Many cladograms are built from species characteristics that cannot be readily dated (e.g. morpohological data in the absence of fossils or other dating information)
When the characteristic data is DNA/RNA sequences, it is feasible to use sequence differences to establish the relative ages of the forks, but converting those ages into actual years requires a significant approximation of the rate of change^[9]
Even when the dating information is available, positioning the cladogram's forks along the time axis in proportion to their dates may cause the cladogram to become difficult to understand or hard to fit within a human-readable format

Cladistics compared with Linnaean taxonomy

Prior to the advent of cladistics, most taxonomists used Linnaean taxonomy to organize lifeforms. That traditional approach, still in use by some researchers (especially in works intended for a more general audience^[11]) uses several fixed levels of a hierarchy, such as Kingdom, Phylum, Class, Order, and Family. Cladistics does not use those terms, because one of the fundamental premises of cladistics is that the evolutionary tree is very deep and very complex, and it is not meaningful to use a fixed number of levels.

Linnaean taxonomy insists that groups reflect phylogenies, but in contrast to cladistics allows both monophyletic and paraphyletic groups as taxa. Since the early 20th century, Linnaean taxonomists have generally attempted to make genus- and lower-level taxa monophyletic.

Cladistics originated in the work of Willi Hennig, and since that time, there has been a spirited debate^[12] about the relative merits of cladistics versus Linnaean classification.^[13] Some of the debates that the cladists engaged in had been running since the 19th century, but they entered these debates with a new fervor,^[14] as can be learned from the Foreword to Hennig (1979) in which Rosen, Nelson, and Patterson wrote the following:

Encumbered with vague and slippery ideas about adaptation, fitness, biological species and natural selection, neo-Darwinism (summed up in the "evolutionary" systematics of Mayr and Simpson) not only lacked a definable investigatory method, but came to depend, both for evolutionary interpretation and classification, on consensus or authority. (Foreword, page ix)

Proponents of cladistics enumerate key distinctions between cladistics and Linnaean taxonomy as follows:^[15]
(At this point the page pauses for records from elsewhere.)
-- ==== Sys2Proof/Tests/Slice0.lean ====
section
/-!
SUPPORT. Tests: ill-formed terms that each check refuses, words written out bit by bit from the spec's encodings, single steps
whose results the spec gives, and, for every statement of Certificates/Slice0/Obligations.lean that has hypotheses, states and
operands that meet them (the theorems test_hyps_…; a statement of several clauses has a witness for each).
-/

namespace Sys2Proof.Tests

-- One proof at a time: the kernel evaluations below are not to run side by side.
set_option Elab.async false

open Sys2Proof Sys2Proof.Machine

/-! ## States to test on -/

/-- A result that is there and of which p holds. -/
def gives {α : Type} (r : Res α) (p : State → α → Bool) : Bool :=
  match r with
  | .ok s x => p s x
  | .wait _ _ => false
  | .trap _ _ => false

theorem gives_ok {α : Type} {r : Res α} {p : State → α → Bool} (h : gives r p = true) : ∃ s x, r = .ok s x ∧ p s x = true := by
  cases r with
  | ok s x => exact ⟨s, x, rfl, h⟩
  | wait s n => cases h
  | trap s t => cases h

/-- An access that the memory side admits. -/
def admits {α : Type} (r : Adm α) (p : State → α → Bool) : Bool :=
  match r with
  | .ok s x => p s x
  | .absent _ => false
  | .hold _ => false

theorem admits_ok {α : Type} {r : Adm α} {p : State → α → Bool} (h : admits r p = true) : ∃ s x, r = .ok s x ∧ p s x = true := by
  cases r with
  | ok s x => exact ⟨s, x, rfl, h⟩
  | absent n => cases h
  | hold s => cases h

/-- A loaded machine with one warp. -/
def desk : State := State.reset.bench

/-- One scalar register of the warp set by hand. -/
def setS (s : State) (r : Nat) (x : W64) : State := { s with warp := { s.warp with s := s.warp.s.set r x } }

/-- A scratchpad of 4 KiB that holds the bytes 0x81, 0x92, 0xA3 and 0xB4 at 16, with s4 at its byte 16. -/
def withScratch : State :=
  setS { desk with team := { desk.team with
    hdr := { desk.team.hdr with scratch := 4096 }, scratch := [(16, 0x81), (17, 0x92), (18, 0xA3), (19, 0xB4)] } } 4 0x00FFFF0000000010

/-- The code page as data: s4 at its byte 256. -/
def withPage : State := setS desk 4 0x10100

/-- The core holds the line of that byte. -/
def withLine (st : LState) : State :=
  { withPage with core := { withPage.core with l1 := [⟨tagged 1 0x10100, st, 0x11223344, false, 0, false⟩] } }

/-- The same machine in deterministic mode, with the warp's turn in the clearing. -/
def det (s : State) : State := { s with team := { s.team with det := true }, warp := { s.warp with clearS := .granted, clearL := .granted } }

/-- Blocks waiting in the lane queue. -/
def withQueue (s : State) (n : Nat) : State :=
  { s with warp := { s.warp with queue := List.replicate n ⟨0x10000, 1, [], 0, 1⟩ } }

/-- A store that a VSYNC has put before what follows is still under way. -/
def fenced (s : State) : State :=
  { s with warp := { s.warp with wbuf := [⟨0, tagged 1 0x10180, [⟨0, 0x10180, 0x10180, [1]⟩], none, .sent, true, false, 0, false, false⟩] } }

/-- The checks of the scalar access at s4 have passed before. -/
def rechecked (s : State) : State := { s with warp := { s.warp with scalIa := some (s.S 4, 0x10100) } }

/-! ## Witnesses: the scalar stream -/

theorem test_hyps_RegisterArithmetic :
    (∃ f, Claims.aluFn (.div true 5 6 0) = some (true, 5, 6, 0, f)) ∧ (∃ f, Claims.aluFn (.sra false 0 4 31) = some (false, 0, 4, 31, f)) :=
  ⟨⟨_, rfl⟩, ⟨_, rfl⟩⟩

theorem test_hyps_BitCounts : ∃ P, Claims.countOf (.sClz true 6 0) = some (true, 6, 0, P) := ⟨_, rfl⟩

theorem test_hyps_ImmediateForms :
    (Instr.srai true 5 6 31).wf = true ∧ (∃ x, Claims.immValue desk (.srai true 5 6 31) = some (5, x)) ∧
    (Instr.slli false 5 6 63).wf = true ∧ (∃ x, Claims.immValue desk (.slli false 0 6 63) = some (0, x)) :=
  ⟨rfl, ⟨_, rfl⟩, rfl, ⟨_, rfl⟩⟩

theorem test_hyps_BranchesAndJumps :
    (∃ c, Claims.branchOf desk (.bltu 4 5 0x8000) = some (c, -32768, false)) ∧
    (∃ c, Claims.branchOf desk (.jal 0x3FFFFFF) = some (c, -1, true)) ∧
    (BitVec.ofInt 64 (((setS desk 4 0x10004).S 4).toInt + (0xFFFC : BitVec 16).toInt)).toNat % 4 = 0 ∧
    (BitVec.ofInt 64 (((setS desk 4 0x10004).S 4).toInt + (0xFFFD : BitVec 16).toInt)).toNat % 4 ≠ 0 :=
  ⟨⟨_, rfl⟩, ⟨_, rfl⟩, by decide, by decide⟩

/-- The last four bytes of the scratchpad. -/
theorem test_hyps_ScratchpadAccesses :
    Claims.loadOf (.ldw 5 4 0xFEC) = some (4, true, 5, 4, 0xFEC) ∧ Claims.storeOf (.stw 0 4 0xFEC) = some (4, 0, 4, 0xFEC) ∧
    withScratch.warp.parkS = none ∧ Claims.InScratch withScratch 4 (Claims.addrOf withScratch 4 0xFEC) ∧
    Claims.SoundScratch withScratch 4 (Claims.addrOf withScratch 4 0xFEC) ∧
    Claims.ScalarUnwatched withScratch [.r] 4 (Claims.addrOf withScratch 4 0xFEC) ∧
    Claims.ScalarUnwatched withScratch [.w] 4 (Claims.addrOf withScratch 4 0xFEC) ∧ withScratch.fenceBusy = false ∧
    (fenced withScratch).warp.parkS = none ∧ (fenced withScratch).fenceBusy = true ∧
    Claims.InScratch (fenced withScratch) 4 (Claims.addrOf (fenced withScratch) 4 0xFEC) ∧
    Claims.ScalarUnwatched (fenced withScratch) [.r] 4 (Claims.addrOf (fenced withScratch) 4 0xFEC) ∧
    Claims.ScalarUnwatched (fenced withScratch) [.w] 4 (Claims.addrOf (fenced withScratch) 4 0xFEC) := by
  unfold Claims.InScratch Claims.ScalarUnwatched Claims.Unwatched Claims.SoundScratch; decide

/-- The doubleword at byte 16 of the scratchpad holds an uncorrectable error. -/
def withBadScratch : State := { withScratch with team := { withScratch.team with badScratch := [2] } }

theorem test_hyps_ScratchpadErrors :
    withBadScratch.warp.parkS = none ∧ Claims.InScratch withBadScratch 4 (Claims.addrOf withBadScratch 4 0) ∧
    ¬ Claims.SoundScratch withBadScratch 4 (Claims.addrOf withBadScratch 4 0) ∧
    Claims.ScalarUnwatched withBadScratch [.r] 4 (Claims.addrOf withBadScratch 4 0) ∧ withBadScratch.fenceBusy = false := by
  unfold Claims.InScratch Claims.ScalarUnwatched Claims.Unwatched Claims.SoundScratch; decide

/-- A halfword at an odd address, and a word past the allocation. -/
theorem test_hyps_ScalarAccessesThatDoNotFit :
    withScratch.warp.parkS = none ∧ withScratch.warp.scalIa = none ∧ (Claims.addrOf withScratch 4 1).toNat % 2 ≠ 0 ∧
    Claims.loadOf (.ldh 5 4 1) = some (2, true, 5, 4, 1) ∧ Claims.storeOf (.sth 5 4 1) = some (2, 5, 4, 1) ∧
    (Claims.addrOf withScratch 4 0xFF0).toNat % 4 = 0 ∧ 0x00FFFF0000000000 ≤ (Claims.addrOf withScratch 4 0xFF0).toNat ∧
    (Claims.addrOf withScratch 4 0xFF0).toNat < 0x00FFFF0000100000 ∧
    withScratch.team.hdr.scratch < (Claims.addrOf withScratch 4 0xFF0).toNat - 0x00FFFF0000000000 + 4 ∧
    Claims.loadOf (.ldw 5 4 0xFF0) = some (4, true, 5, 4, 0xFF0) := by
  refine ⟨rfl, rfl, ?_, rfl, rfl, ?_, ?_, ?_, ?_, rfl⟩ <;> decide

theorem test_hyps_ScalarLoadsOfHeldLines :
    Claims.Checked (withLine .sc) [.r] 4 (Claims.addrOf (withLine .sc) 4 0) 0x10100 ∧
    Claims.ScalarUnwatched (withLine .sc) [.r] 4 (Claims.addrOf (withLine .sc) 4 0) ∧
    (Claims.heldLine (withLine .sc) 0x10100).map (fun l => (l.poison, l.parity, ((withLine .sc).coreOf 0).stale l)) = some (false, false, false) ∧
    (withLine .sc).team.core = 0 ∧ (withLine .sc).fenceBusy = false ∧ (withLine .sc).scalarBusy 0x10100 = false ∧
    Claims.Checked (rechecked (withLine .sc)) [.r] 4 (Claims.addrOf (rechecked (withLine .sc)) 4 0) 0x10100 ∧
    Claims.ScalarUnwatched (rechecked (withLine .sc)) [.r] 4 (Claims.addrOf (rechecked (withLine .sc)) 4 0) :=
  ⟨by unfold Claims.Checked; decide, by unfold Claims.ScalarUnwatched Claims.Unwatched; decide, by decide, by decide, by decide, by decide,
    by unfold Claims.Checked; decide, .inl rfl⟩

theorem test_hyps_ScalarLoadsOfOtherLines :
    Claims.Checked withPage [.r] 4 (Claims.addrOf withPage 4 0) 0x10100 ∧ Claims.ScalarUnwatched withPage [.r] 4 (Claims.addrOf withPage 4 0) ∧
    Claims.heldLine withPage 0x10100 = none ∧ missingKind withPage.dev withPage.ctx 0x10100 = none ∧ Claims.Unheld withPage 0x10100 ∧
    admits ((Claims.issued withPage .r (Claims.addrOf withPage 4 0)).readLine withPage.ctx withPage.team.core 0x10100) (fun _ x => x.2 == false) = true :=
  ⟨by unfold Claims.Checked; decide, by unfold Claims.ScalarUnwatched Claims.Unwatched; decide, by decide, by decide,
    by unfold Claims.Unheld; decide, by decide⟩

/-- The home accepts the warp's next scalar store and performs it later. -/
def lateStore : State := { withPage with warp := { withPage.warp with late := true } }

theorem test_hyps_ScalarStoresReachTheirHome :
    Claims.Checked withPage [.w] 4 (Claims.addrOf withPage 4 0) 0x10100 ∧ Claims.ScalarUnwatched withPage [.w] 4 (Claims.addrOf withPage 4 0) ∧
    withPage.team.det = false ∧ (∃ p₀, walk withPage.dev withPage.ctx 0x10100 = .page p₀) ∧
    writeVerdict withPage.dev withPage.ctx 0x10100 4 = none ∧ Claims.heldLine withPage 0x10100 = none ∧ Claims.Unheld withPage 0x10100 ∧
    withPage.warp.late = false ∧
    admits ((Claims.issued withPage .w (Claims.addrOf withPage 4 0)).letIn withPage.ctx (.core withPage.team.core) true false false 0x10100)
      (fun _ _ => true) = true ∧
    Claims.Checked lateStore [.w] 4 (Claims.addrOf lateStore 4 0) 0x10100 ∧ Claims.Unheld lateStore 0x10100 ∧ lateStore.warp.late = true ∧
    (∃ p₀, walk lateStore.dev lateStore.ctx 0x10100 = .page p₀) ∧ lateStore.core.holdsPrivate (tagged lateStore.ctx.num 0x10100) = false :=
  ⟨by unfold Claims.Checked; decide, by unfold Claims.ScalarUnwatched Claims.Unwatched; decide, rfl, ⟨_, rfl⟩, by decide, by decide,
    by unfold Claims.Unheld; decide, rfl, by decide, by unfold Claims.Checked; decide, by unfold Claims.Unheld; decide, rfl, ⟨_, rfl⟩, by decide⟩

theorem test_hyps_DeterministicScalarStores :
    Claims.Checked (det withPage) [.w] 4 (Claims.addrOf (det withPage) 4 0) 0x10100 ∧
    Claims.ScalarUnwatched (det withPage) [.w] 4 (Claims.addrOf (det withPage) 4 0) ∧ (det withPage).team.det = true ∧
    missingKind (det withPage).dev (det withPage).ctx 0x10100 = none ∧ writeVerdict (det withPage).dev (det withPage).ctx 0x10100 4 = none ∧
    Claims.Unheld (det withPage) 0x10100 :=
  ⟨by unfold Claims.Checked; decide, by unfold Claims.ScalarUnwatched Claims.Unwatched; decide, rfl, by decide, by decide,
    by unfold Claims.Unheld; decide⟩

theorem test_hyps_ScalarAtomicsOfTheScratchpad :
    Claims.amoOf (.acas true .quad .ar 5 4 6) = some (none, true, .quad, .ar, 5, 4, 6) ∧ Claims.Ended withScratch ∧
    Claims.InScratch withScratch 4 (withScratch.S 4) ∧ Claims.ScalarUnwatched withScratch [.r, .w] 4 (withScratch.S 4) ∧
    Claims.SoundScratch withScratch 4 (withScratch.S 4) ∧ withScratch.fenceBusy = false ∧ withScratch.team.det = false ∧
    (withQueue withScratch 1).warp.parkS = none ∧ (withQueue withScratch 1).warp.report = none ∧ ¬ Claims.Ended (withQueue withScratch 1) ∧
    Claims.InScratch (withQueue withScratch 1) 4 ((withQueue withScratch 1).S 4) ∧
    Claims.ScalarUnwatched (withQueue withScratch 1) [.r, .w] 4 ((withQueue withScratch 1).S 4) ∧
    (let s : State := { withScratch with team := { withScratch.team with det := true } };
      s.warp.parkS = none ∧ Claims.Ended s ∧ Claims.InScratch s 4 (s.S 4) ∧ Claims.ScalarUnwatched s [.r, .w] 4 (s.S 4) ∧
      s.fenceBusy = false ∧ s.team.det = true ∧ s.warp.clearS ≠ .granted) :=
  ⟨rfl, by unfold Claims.Ended; decide, by unfold Claims.InScratch; decide, by unfold Claims.ScalarUnwatched Claims.Unwatched; decide,
    by unfold Claims.SoundScratch; decide, by decide, rfl, rfl, rfl, by unfold Claims.Ended; decide, by unfold Claims.InScratch; decide,
    by unfold Claims.ScalarUnwatched Claims.Unwatched; decide,
    by unfold Claims.Ended Claims.InScratch Claims.ScalarUnwatched Claims.Unwatched; decide⟩

theorem test_hyps_ScalarAtomicsOfDeviceMemory :
    Claims.amoOf (.aadd false .die .rel 5 4 6) = some (some .add, false, .die, .rel, 5, 4, 6) ∧ Claims.Ended withPage ∧
    Claims.Checked withPage [.r, .w] 8 (withPage.S 4) 0x10100 ∧ Claims.ScalarUnwatched withPage [.r, .w] 8 (withPage.S 4) ∧
    iaOf withPage.ctx .w (withPage.S 4) = 0x10100 ∧ missingKind withPage.dev withPage.ctx 0x10100 = none ∧
    writeVerdict withPage.dev withPage.ctx 0x10100 8 = none ∧ Claims.Unheld withPage 0x10100 ∧
    admits ((Claims.issued withPage .w (withPage.S 4)).letIn withPage.ctx (.core withPage.team.core) true false true 0x10100)
      (fun u p => !u.dev.bad.contains (p.phys 0x10100 / 128)) = true ∧
    admits ((Claims.issued withPage .w (withPage.S 4)).placeAtomic .die (some .add) true 0x10100 (withPage.S 6) (withPage.S 5)) (fun _ x => x.2 == false) = true :=
  ⟨rfl, by unfold Claims.Ended; decide, by unfold Claims.Checked; decide, by unfold Claims.ScalarUnwatched Claims.Unwatched; decide, by decide, by decide,
    by decide, by unfold Claims.Unheld; decide, by decide, by decide⟩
Cladistics	Linnaean Taxonomy
Treats all levels of the tree as equivalent.	Treats each tree level uniquely. Uses special names (such as Family, Class, Order) for each level.
Handles arbitrarily-deep trees.	Often must invent new level-names (such as superorder, suborder, infraorder, parvorder, magnorder) to accommodate new discoveries. Biased towards trees about 4 to 12 levels deep.
Discourages naming or use of groups that are not monophyletic	Acceptable to name and use paraphyletic groups
Primary goal is to reflect actual process of evolution	Primary goal is to group species based on morphological similarities
Assumes that the shape of the tree will change frequently, with new discoveries	New discoveries often require re-naming or re-levelling of Classes, Orders, and Kingdoms
Definitions of taxa are objective, hence free from personal interpretation	Definitions of taxa require individuals to make subjective decisions. For example, various taxonomists suggest that the number of Kingdoms is two, three, four, five, or six (see Kingdom).
Taxa, once defined, are permanent (e.g. "taxon X comprises the most recent common ancestor of species A and B along with its descendants")	Taxa can be renamed and eliminated (e.g. Insectivora is one of many taxa in the Linnaean system that have been eliminated).

Proponents of Linnaean taxonomy contend that it has some advantages over cladistics, such as:^[16]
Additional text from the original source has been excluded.